Format parser bindings¶
wasm_parse_newick(newick_str) -> JsValue¶
Parse a Newick string. Returns object with parentIndex (Int32Array), distanceToParent (Float64Array), leafNames, nodeNames, R.
wasm_parse_fasta(text) -> JsValue¶
Parse FASTA text. Returns object with alignment (Int32Array, flat N*C), leafNames, alphabet, N, C.

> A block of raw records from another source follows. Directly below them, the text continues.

/-! ### Atomics -/

/-- An atomic at this chip's home slice: `op` gives the new bytes' number from the width in bits, the old value, the
operand and the comparand (R208). -/
def State.amo (s : State) (d : BitVec 6) (wide : Bool) (l : Lit) (op : Nat → Nat → Nat → Nat → Nat) : Res :=
  let n := if wide then 8 else 4
  let off : Int := match l with
    | none => 0
    | some w => w.toInt
  let p := s.cap 0
  s.perform fun s =>
    match s.flatAt s.cur.core s.myPlace.tenant p s.cur.entry.tref off n n true true with
    | (.error k, t) => .next (t.raiseHead k p)
    | (.ok ls, t) =>
      let t1 := t.touch ls
      if ls.any t1.locPoisoned then .next t1.integrity
      else
        let u := t1.flatStored (tcOf s.cur.core) s.myPlace.tenant s.cur.entry.tref ((ptrCoord p : Int) + off) n
        let old := leNat (ls.map u.locGet)
        let v := (s.cap 1).toNat % 2 ^ (8 * n)
        let c := (s.cap 2).toNat % 2 ^ (8 * n)
        let bs := leBytes n (op (8 * n) old v c)
        .next (((u.strandWrites (ls.zip bs)).wx d (w64 old)).finish)

/-- amo.add (R208). -/
def execAmoAdd (d _a : XReg) (wide : Bool) (l : Lit) (_tok : Tok) (s : State) : Res :=
  s.amo d wide l fun _ o v _ => o + v

/-- amo.min (R208). -/
def execAmoMin (d _a : XReg) (wide : Bool) (l : Lit) (_tok : Tok) (s : State) : Res :=
  s.amo d wide l fun n o v _ => if sval n v < sval n o then v else o

/-- amo.max (R208). -/
def execAmoMax (d _a : XReg) (wide : Bool) (l : Lit) (_tok : Tok) (s : State) : Res :=
  s.amo d wide l fun n o v _ => if sval n o < sval n v then v else o

/-- amo.minn (R208). -/
def execAmoMinn (d _a : XReg) (wide : Bool) (l : Lit) (_tok : Tok) (s : State) : Res :=
  s.amo d wide l fun _ o v _ => Nat.min o v

/-- amo.maxn (R208). -/
def execAmoMaxn (d _a : XReg) (wide : Bool) (l : Lit) (_tok : Tok) (s : State) : Res :=
  s.amo d wide l fun _ o v _ => Nat.max o v

/-- amo.and (R208). -/
def execAmoAnd (d _a : XReg) (wide : Bool) (l : Lit) (_tok : Tok) (s : State) : Res :=
  s.amo d wide l fun _ o v _ => o &&& v

/-- amo.or (R208). -/
def execAmoOr (d _a : XReg) (wide : Bool) (l : Lit) (_tok : Tok) (s : State) : Res :=
  s.amo d wide l fun _ o v _ => o ||| v

/-- amo.xor (R208). -/
def execAmoXor (d _a : XReg) (wide : Bool) (l : Lit) (_tok : Tok) (s : State) : Res :=
  s.amo d wide l fun _ o v _ => o ^^^ v

/-- amo.swap (R208). -/
def execAmoSwap (d _a : XReg) (wide : Bool) (l : Lit) (_tok : Tok) (s : State) : Res :=
  s.amo d wide l fun _ _ v _ => v

/-- amo.cas (R208). -/
def execAmoCas (d _a : XReg) (wide : Bool) (l : Lit) (_tok : Tok) (s : State) : Res :=
  s.amo d wide l fun _ o v c => if o = c then v else o

end Sys2Proof.Machine
end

wasm_parse_strings(sequences) -> JsValue¶
Parse an array of equal-length strings. Returns object with alignment (Int32Array, flat N*C), alphabet, N, C.
Building¶
Native¶
cd subby/wasm
cargo build --release
cargo test
WASM¶
cd subby/wasm
wasm-pack build --target web --features wasm
Produces pkg/phylo_wasm_bg.wasm and pkg/phylo_wasm.js.
JS wrapper: PhyloWASM¶
subby/webgpu/phylo_wasm.js wraps the WASM module with the same async API as PhyloGPU:
import { PhyloWASM } from './phylo_wasm.js';
const engine = await PhyloWASM.create('./phylo_wasm_bg.wasm');
const logLike = await engine.LogLike(alignment, parentIndex, distances,
eigenvalues, eigenvectors, pi);
engine.destroy();
PhyloWASM.create(wasmUrl)¶
Fetch and instantiate the WASM module.
PhyloWASM.fromModule(wasmModule)¶
Wrap a pre-initialized wasm-bindgen module.
The API methods (LogLike, Counts, RootProb, MixturePosterior, computeBranchMask, destroy) are identical to PhyloGPU — see the WebGPU API reference.
Precision¶
All internal computation uses f64. Test tolerance: atol=1e-8 against golden files.